WHAT IS REQUIRED
Every line containing the string "nomatch" should be returned from the records.

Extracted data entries
_ _ _ _ _ _ _

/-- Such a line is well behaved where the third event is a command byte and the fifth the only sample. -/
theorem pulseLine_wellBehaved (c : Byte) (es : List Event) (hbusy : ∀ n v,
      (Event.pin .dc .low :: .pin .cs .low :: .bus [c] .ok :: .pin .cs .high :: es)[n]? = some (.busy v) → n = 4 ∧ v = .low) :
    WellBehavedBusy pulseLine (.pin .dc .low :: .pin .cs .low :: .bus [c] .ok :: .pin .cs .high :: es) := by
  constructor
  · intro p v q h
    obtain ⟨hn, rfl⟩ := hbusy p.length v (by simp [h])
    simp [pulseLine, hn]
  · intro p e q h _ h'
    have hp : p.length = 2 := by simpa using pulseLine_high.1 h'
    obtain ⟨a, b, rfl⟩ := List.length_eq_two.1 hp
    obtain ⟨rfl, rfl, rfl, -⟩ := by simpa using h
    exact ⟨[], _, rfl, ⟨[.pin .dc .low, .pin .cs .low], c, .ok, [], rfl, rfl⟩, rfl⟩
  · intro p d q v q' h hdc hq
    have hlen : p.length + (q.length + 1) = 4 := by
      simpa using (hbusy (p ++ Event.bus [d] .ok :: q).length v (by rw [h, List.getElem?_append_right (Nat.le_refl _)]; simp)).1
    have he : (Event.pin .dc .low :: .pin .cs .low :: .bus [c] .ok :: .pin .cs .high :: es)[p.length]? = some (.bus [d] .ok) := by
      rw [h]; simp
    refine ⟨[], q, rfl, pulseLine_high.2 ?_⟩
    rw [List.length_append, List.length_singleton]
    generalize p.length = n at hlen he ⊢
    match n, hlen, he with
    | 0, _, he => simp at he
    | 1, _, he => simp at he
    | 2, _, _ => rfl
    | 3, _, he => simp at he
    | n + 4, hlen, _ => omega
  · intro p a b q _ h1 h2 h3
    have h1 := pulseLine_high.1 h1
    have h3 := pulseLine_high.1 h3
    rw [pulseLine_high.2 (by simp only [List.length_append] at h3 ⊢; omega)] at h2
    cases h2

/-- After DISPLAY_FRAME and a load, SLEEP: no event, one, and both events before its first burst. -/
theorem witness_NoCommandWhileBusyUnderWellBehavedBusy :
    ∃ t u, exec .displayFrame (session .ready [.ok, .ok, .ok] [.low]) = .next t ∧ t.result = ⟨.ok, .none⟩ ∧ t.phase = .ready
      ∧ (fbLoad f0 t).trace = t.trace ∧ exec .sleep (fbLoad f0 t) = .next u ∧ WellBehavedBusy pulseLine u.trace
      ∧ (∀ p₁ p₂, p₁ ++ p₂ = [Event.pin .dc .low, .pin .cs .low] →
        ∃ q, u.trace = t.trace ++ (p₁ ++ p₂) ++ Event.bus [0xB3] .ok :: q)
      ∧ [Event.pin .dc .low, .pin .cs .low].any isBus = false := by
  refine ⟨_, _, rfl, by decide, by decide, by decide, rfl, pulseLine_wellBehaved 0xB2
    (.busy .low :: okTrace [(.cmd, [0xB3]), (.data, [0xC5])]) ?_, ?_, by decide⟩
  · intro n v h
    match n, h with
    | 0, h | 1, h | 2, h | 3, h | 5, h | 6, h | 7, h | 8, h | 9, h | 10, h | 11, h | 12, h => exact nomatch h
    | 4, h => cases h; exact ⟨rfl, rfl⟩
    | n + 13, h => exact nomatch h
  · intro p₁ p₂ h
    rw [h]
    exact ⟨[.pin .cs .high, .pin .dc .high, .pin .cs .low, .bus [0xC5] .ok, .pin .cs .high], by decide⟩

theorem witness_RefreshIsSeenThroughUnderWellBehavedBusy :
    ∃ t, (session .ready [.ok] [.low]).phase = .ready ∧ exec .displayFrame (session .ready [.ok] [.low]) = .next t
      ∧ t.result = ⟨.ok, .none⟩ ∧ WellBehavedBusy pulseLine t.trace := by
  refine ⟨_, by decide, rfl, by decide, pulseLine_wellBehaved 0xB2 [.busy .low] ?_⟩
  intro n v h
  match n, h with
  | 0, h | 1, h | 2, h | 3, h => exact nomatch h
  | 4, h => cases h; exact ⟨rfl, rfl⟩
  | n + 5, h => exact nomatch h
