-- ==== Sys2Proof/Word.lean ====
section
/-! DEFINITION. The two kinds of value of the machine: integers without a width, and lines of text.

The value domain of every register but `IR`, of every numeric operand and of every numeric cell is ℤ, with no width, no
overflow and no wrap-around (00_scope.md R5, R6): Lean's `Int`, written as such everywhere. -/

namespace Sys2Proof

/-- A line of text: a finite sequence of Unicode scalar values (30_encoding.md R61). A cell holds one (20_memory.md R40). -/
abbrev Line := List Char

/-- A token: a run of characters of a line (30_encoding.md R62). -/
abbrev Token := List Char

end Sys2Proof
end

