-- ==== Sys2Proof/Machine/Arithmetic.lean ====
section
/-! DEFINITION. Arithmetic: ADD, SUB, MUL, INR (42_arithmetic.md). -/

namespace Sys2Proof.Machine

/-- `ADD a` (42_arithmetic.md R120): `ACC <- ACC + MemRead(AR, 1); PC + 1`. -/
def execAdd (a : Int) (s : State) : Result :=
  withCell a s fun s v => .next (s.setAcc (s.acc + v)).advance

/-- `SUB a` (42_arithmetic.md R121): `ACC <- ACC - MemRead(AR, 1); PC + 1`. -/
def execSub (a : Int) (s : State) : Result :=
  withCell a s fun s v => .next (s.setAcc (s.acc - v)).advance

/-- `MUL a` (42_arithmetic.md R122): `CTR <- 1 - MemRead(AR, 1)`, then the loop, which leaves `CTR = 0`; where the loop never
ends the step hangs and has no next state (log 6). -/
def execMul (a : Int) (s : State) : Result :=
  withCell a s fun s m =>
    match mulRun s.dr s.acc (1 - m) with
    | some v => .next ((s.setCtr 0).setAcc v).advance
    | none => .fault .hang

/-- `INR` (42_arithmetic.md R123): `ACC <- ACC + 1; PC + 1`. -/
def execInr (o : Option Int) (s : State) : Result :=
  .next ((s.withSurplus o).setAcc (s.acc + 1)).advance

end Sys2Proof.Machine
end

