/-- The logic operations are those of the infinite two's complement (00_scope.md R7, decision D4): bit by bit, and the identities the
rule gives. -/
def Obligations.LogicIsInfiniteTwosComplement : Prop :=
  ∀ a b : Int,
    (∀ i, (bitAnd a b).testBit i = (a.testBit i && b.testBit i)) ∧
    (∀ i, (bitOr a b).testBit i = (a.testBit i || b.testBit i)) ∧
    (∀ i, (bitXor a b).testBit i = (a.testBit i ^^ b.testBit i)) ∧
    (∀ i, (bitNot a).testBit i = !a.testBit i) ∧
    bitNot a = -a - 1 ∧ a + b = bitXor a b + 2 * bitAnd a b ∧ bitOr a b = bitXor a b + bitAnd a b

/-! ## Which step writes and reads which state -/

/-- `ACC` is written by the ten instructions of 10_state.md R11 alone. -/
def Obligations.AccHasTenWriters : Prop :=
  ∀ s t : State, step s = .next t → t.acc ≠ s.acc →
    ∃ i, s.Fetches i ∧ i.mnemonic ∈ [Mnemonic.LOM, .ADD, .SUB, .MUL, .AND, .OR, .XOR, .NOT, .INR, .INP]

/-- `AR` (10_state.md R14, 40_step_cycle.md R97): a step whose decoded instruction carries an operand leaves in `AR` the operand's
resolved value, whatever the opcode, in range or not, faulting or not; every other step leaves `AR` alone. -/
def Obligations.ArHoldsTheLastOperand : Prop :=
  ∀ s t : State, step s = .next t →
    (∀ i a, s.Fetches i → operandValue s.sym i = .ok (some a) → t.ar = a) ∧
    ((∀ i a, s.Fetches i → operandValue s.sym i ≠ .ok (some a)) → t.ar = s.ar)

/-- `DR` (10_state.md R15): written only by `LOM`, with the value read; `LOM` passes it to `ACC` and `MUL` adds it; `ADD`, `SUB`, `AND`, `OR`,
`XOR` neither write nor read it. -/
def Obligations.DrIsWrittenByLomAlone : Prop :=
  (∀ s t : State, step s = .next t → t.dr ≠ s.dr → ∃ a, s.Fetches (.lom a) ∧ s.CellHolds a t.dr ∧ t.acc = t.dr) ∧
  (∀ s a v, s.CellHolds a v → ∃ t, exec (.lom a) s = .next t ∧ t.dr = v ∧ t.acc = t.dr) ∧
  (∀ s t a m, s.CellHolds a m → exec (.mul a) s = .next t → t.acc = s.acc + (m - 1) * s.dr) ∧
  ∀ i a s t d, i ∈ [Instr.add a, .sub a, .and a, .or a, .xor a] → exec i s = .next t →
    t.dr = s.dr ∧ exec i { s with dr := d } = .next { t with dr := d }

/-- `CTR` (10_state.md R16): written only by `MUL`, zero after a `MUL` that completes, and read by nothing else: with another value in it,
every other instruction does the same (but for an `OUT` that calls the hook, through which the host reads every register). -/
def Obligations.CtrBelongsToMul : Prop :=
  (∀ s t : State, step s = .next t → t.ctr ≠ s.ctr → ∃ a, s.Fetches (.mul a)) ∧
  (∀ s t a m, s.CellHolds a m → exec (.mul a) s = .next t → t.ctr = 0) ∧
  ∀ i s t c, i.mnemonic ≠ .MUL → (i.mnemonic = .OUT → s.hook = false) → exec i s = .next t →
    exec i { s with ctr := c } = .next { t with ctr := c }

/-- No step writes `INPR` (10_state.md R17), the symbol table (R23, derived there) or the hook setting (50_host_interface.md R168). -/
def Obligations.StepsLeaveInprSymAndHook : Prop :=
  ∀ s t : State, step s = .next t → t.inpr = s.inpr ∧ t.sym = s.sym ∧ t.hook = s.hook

_ _ _ _ _ _ _

SOLUTION FOR THIS PROBLEM
    | 0, h | 1, h | 2, h | 3, h | 5, h | 6, h | 7, h | 8, h | 9, h | 10, h | 11, h | 12, h => exact nomatch h
    | n + 13, h => exact nomatch h
  | 0, h | 1, h | 2, h | 3, h => exact nomatch h
  | n + 5, h => exact nomatch h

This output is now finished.